[Stored items]
Content starts

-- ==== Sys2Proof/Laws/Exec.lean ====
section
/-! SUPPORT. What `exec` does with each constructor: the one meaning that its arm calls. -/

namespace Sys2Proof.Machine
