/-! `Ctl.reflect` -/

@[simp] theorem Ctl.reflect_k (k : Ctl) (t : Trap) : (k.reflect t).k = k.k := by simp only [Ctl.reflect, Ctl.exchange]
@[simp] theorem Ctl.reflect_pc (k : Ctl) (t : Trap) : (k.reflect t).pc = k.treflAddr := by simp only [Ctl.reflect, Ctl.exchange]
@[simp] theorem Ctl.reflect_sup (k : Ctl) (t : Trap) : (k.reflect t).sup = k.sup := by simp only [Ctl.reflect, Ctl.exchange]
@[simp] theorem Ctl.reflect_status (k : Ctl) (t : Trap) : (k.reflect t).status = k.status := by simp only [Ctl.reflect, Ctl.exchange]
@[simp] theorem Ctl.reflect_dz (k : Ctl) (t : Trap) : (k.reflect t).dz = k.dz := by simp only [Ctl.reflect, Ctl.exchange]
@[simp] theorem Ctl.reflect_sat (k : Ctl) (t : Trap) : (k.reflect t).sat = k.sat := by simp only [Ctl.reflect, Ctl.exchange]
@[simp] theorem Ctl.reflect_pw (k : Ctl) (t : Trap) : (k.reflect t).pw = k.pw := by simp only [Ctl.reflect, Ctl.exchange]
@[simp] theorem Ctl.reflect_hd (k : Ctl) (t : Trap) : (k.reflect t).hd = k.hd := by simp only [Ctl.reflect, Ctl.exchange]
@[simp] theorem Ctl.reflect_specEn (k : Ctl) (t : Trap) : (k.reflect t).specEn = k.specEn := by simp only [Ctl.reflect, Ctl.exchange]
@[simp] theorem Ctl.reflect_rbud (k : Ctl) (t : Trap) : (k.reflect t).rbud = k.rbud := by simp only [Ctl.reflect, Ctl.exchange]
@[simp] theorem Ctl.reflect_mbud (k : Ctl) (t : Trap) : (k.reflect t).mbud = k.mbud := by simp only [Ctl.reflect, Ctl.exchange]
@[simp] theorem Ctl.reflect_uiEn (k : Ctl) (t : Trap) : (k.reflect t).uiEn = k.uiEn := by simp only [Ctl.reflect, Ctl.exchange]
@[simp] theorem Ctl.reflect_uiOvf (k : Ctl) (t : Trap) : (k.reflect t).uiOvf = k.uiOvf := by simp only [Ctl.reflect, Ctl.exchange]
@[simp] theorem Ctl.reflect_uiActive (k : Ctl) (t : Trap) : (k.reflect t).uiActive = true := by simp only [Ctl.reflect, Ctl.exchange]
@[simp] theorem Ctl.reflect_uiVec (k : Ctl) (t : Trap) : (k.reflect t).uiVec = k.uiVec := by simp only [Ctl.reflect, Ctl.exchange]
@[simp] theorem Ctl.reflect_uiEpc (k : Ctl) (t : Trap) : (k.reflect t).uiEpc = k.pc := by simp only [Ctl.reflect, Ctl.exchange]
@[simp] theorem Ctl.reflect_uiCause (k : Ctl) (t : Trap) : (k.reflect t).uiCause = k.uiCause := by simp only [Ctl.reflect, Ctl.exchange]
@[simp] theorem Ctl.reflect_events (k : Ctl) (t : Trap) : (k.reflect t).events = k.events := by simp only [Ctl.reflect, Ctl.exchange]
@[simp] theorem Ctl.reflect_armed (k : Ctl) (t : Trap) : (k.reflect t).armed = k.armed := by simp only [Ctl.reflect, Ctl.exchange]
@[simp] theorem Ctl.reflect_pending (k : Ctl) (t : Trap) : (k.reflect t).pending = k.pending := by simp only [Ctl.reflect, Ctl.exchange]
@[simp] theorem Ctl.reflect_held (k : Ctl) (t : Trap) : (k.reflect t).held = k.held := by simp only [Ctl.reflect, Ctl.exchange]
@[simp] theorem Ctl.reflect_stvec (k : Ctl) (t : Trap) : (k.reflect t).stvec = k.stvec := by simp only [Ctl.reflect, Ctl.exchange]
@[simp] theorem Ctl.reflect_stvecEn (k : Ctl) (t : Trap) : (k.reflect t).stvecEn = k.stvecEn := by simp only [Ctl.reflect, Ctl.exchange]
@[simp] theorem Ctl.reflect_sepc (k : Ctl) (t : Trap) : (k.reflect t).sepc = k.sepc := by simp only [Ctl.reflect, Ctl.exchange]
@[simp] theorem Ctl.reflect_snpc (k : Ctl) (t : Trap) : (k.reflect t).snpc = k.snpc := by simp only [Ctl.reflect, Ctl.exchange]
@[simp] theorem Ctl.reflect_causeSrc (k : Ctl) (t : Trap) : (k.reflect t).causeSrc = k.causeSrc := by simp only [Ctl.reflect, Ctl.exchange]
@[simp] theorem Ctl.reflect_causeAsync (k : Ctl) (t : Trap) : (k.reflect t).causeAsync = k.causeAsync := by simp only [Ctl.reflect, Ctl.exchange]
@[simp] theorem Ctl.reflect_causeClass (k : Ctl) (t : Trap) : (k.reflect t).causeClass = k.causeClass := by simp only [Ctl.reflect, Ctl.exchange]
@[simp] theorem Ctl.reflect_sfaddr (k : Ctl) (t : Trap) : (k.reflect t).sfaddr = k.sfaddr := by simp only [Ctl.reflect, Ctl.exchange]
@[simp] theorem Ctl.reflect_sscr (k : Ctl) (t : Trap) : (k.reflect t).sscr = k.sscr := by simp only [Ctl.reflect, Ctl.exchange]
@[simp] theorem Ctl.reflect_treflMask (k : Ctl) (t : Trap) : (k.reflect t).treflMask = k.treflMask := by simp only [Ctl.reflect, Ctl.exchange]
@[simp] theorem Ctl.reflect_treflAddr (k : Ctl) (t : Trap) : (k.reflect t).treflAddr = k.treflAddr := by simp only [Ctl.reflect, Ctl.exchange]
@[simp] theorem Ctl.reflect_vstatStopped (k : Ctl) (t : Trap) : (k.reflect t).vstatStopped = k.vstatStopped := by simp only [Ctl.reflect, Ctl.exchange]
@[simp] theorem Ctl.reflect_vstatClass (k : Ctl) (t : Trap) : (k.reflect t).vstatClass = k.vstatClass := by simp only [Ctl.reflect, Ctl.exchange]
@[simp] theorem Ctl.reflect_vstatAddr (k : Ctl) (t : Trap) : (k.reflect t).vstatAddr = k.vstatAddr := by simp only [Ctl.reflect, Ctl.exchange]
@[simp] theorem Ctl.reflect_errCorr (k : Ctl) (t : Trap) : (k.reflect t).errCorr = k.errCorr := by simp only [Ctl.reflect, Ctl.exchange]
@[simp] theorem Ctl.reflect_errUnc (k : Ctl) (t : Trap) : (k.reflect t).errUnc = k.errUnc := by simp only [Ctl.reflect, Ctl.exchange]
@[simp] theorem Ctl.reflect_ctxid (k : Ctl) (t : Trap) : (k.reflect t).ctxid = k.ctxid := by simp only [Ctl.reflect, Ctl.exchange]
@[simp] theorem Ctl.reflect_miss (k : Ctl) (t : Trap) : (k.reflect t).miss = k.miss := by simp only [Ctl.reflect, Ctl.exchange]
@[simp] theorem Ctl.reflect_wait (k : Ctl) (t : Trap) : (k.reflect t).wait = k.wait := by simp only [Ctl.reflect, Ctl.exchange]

Content ends

### Work to be completed
Transcribe all of the records exactly.

### Your solution
-- ==== Sys2Proof/Laws/Exec.lean ====
section
/-! SUPPORT. What `exec` does with each constructor: the one meaning that its arm calls. -/

namespace Sys2Proof.Machine
/-! `Ctl.reflect` -/

@[simp] theorem Ctl.reflect_k (k : Ctl) (t : Trap) : (k.reflect t).k = k.k := by simp only [Ctl.reflect, Ctl.exchange]
@[simp] theorem Ctl.reflect_pc (k : Ctl) (t : Trap) : (k.reflect t).pc = k.treflAddr := by simp only [Ctl.reflect, Ctl.exchange]
@[simp] theorem Ctl.reflect_sup (k : Ctl) (t : Trap) : (k.reflect t).sup = k.sup := by simp only [Ctl.reflect, Ctl.exchange]
@[simp] theorem Ctl.reflect_status (k : Ctl) (t : Trap) : (k.reflect t).status = k.status := by simp only [Ctl.reflect, Ctl.exchange]
@[simp] theorem Ctl.reflect_dz (k : Ctl) (t : Trap) : (k.reflect t).dz = k.dz := by simp only [Ctl.reflect, Ctl.exchange]
@[simp] theorem Ctl.reflect_sat (k : Ctl) (t : Trap) : (k.reflect t).sat = k.sat := by simp only [Ctl.reflect, Ctl.exchange]
@[simp] theorem Ctl.reflect_pw (k : Ctl) (t : Trap) : (k.reflect t).pw = k.pw := by simp only [Ctl.reflect, Ctl.exchange]
@[simp] theorem Ctl.reflect_hd (k : Ctl) (t : Trap) : (k.reflect t).hd = k.hd := by simp only [Ctl.reflect, Ctl.exchange]
@[simp] theorem Ctl.reflect_specEn (k : Ctl) (t : Trap) : (k.reflect t).specEn = k.specEn := by simp only [Ctl.reflect, Ctl.exchange]
@[simp] theorem Ctl.reflect_rbud (k : Ctl) (t : Trap) : (k.reflect t).rbud = k.rbud := by simp only [Ctl.reflect, Ctl.exchange]
@[simp] theorem Ctl.reflect_mbud (k : Ctl) (t : Trap) : (k.reflect t).mbud = k.mbud := by simp only [Ctl.reflect, Ctl.exchange]
@[simp] theorem Ctl.reflect_uiEn (k : Ctl) (t : Trap) : (k.reflect t).uiEn = k.uiEn := by simp only [Ctl.reflect, Ctl.exchange]
@[simp] theorem Ctl.reflect_uiOvf (k : Ctl) (t : Trap) : (k.reflect t).uiOvf = k.uiOvf := by simp only [Ctl.reflect, Ctl.exchange]
@[simp] theorem Ctl.reflect_uiActive (k : Ctl) (t : Trap) : (k.reflect t).uiActive = true := by simp only [Ctl.reflect, Ctl.exchange]
@[simp] theorem Ctl.reflect_uiVec (k : Ctl) (t : Trap) : (k.reflect t).uiVec = k.uiVec := by simp only [Ctl.reflect, Ctl.exchange]
@[simp] theorem Ctl.reflect_uiEpc (k : Ctl) (t : Trap) : (k.reflect t).uiEpc = k.pc := by simp only [Ctl.reflect, Ctl.exchange]
@[simp] theorem Ctl.reflect_uiCause (k : Ctl) (t : Trap) : (k.reflect t).uiCause = k.uiCause := by simp only [Ctl.reflect, Ctl.exchange]
@[simp] theorem Ctl.reflect_events (k : Ctl) (t : Trap) : (k.reflect t).events = k.events := by simp only [Ctl.reflect, Ctl.exchange]
@[simp] theorem Ctl.reflect_armed (k : Ctl) (t : Trap) : (k.reflect t).armed = k.armed := by simp only [Ctl.reflect, Ctl.exchange]
@[simp] theorem Ctl.reflect_pending (k : Ctl) (t : Trap) : (k.reflect t).pending = k.pending := by simp only [Ctl.reflect, Ctl.exchange]
@[simp] theorem Ctl.reflect_held (k : Ctl) (t : Trap) : (k.reflect t).held = k.held := by simp only [Ctl.reflect, Ctl.exchange]
@[simp] theorem Ctl.reflect_stvec (k : Ctl) (t : Trap) : (k.reflect t).stvec = k.stvec := by simp only [Ctl.reflect, Ctl.exchange]
@[simp] theorem Ctl.reflect_stvecEn (k : Ctl) (t : Trap) : (k.reflect t).stvecEn = k.stvecEn := by simp only [Ctl.reflect, Ctl.exchange]
@[simp] theorem Ctl.reflect_sepc (k : Ctl) (t : Trap) : (k.reflect t).sepc = k.sepc := by simp only [Ctl.reflect, Ctl.exchange]
@[simp] theorem Ctl.reflect_snpc (k : Ctl) (t : Trap) : (k.reflect t).snpc = k.snpc := by simp only [Ctl.reflect, Ctl.exchange]
@[simp] theorem Ctl.reflect_causeSrc (k : Ctl) (t : Trap) : (k.reflect t).causeSrc = k.causeSrc := by simp only [Ctl.reflect, Ctl.exchange]
@[simp] theorem Ctl.reflect_causeAsync (k : Ctl) (t : Trap) : (k.reflect t).causeAsync = k.causeAsync := by simp only [Ctl.reflect, Ctl.exchange]
@[simp] theorem Ctl.reflect_causeClass (k : Ctl) (t : Trap) : (k.reflect t).causeClass = k.causeClass := by simp only [Ctl.reflect, Ctl.exchange]
@[simp] theorem Ctl.reflect_sfaddr (k : Ctl) (t : Trap) : (k.reflect t).sfaddr = k.sfaddr := by simp only [Ctl.reflect, Ctl.exchange]
@[simp] theorem Ctl.reflect_sscr (k : Ctl) (t : Trap) : (k.reflect t).sscr = k.sscr := by simp only [Ctl.reflect, Ctl.exchange]
@[simp] theorem Ctl.reflect_treflMask (k : Ctl) (t : Trap) : (k.reflect t).treflMask = k.treflMask := by simp only [Ctl.reflect, Ctl.exchange]
@[simp] theorem Ctl.reflect_treflAddr (k : Ctl) (t : Trap) : (k.reflect t).treflAddr = k.treflAddr := by simp only [Ctl.reflect, Ctl.exchange]
@[simp] theorem Ctl.reflect_vstatStopped (k : Ctl) (t : Trap) : (k.reflect t).vstatStopped = k.vstatStopped := by simp only [Ctl.reflect, Ctl.exchange]
@[simp] theorem Ctl.reflect_vstatClass (k : Ctl) (t : Trap) : (k.reflect t).vstatClass = k.vstatClass := by simp only [Ctl.reflect, Ctl.exchange]
@[simp] theorem Ctl.reflect_vstatAddr (k : Ctl) (t : Trap) : (k.reflect t).vstatAddr = k.vstatAddr := by simp only [Ctl.reflect, Ctl.exchange]
@[simp] theorem Ctl.reflect_errCorr (k : Ctl) (t : Trap) : (k.reflect t).errCorr = k.errCorr := by simp only [Ctl.reflect, Ctl.exchange]
@[simp] theorem Ctl.reflect_errUnc (k : Ctl) (t : Trap) : (k.reflect t).errUnc = k.errUnc := by simp only [Ctl.reflect, Ctl.exchange]
@[simp] theorem Ctl.reflect_ctxid (k : Ctl) (t : Trap) : (k.reflect t).ctxid = k.ctxid := by simp only [Ctl.reflect, Ctl.exchange]
@[simp] theorem Ctl.reflect_miss (k : Ctl) (t : Trap) : (k.reflect t).miss = k.miss := by simp only [Ctl.reflect, Ctl.exchange]
@[simp] theorem Ctl.reflect_wait (k : Ctl) (t : Trap) : (k.reflect t).wait = k.wait := by simp only [Ctl.reflect, Ctl.exchange]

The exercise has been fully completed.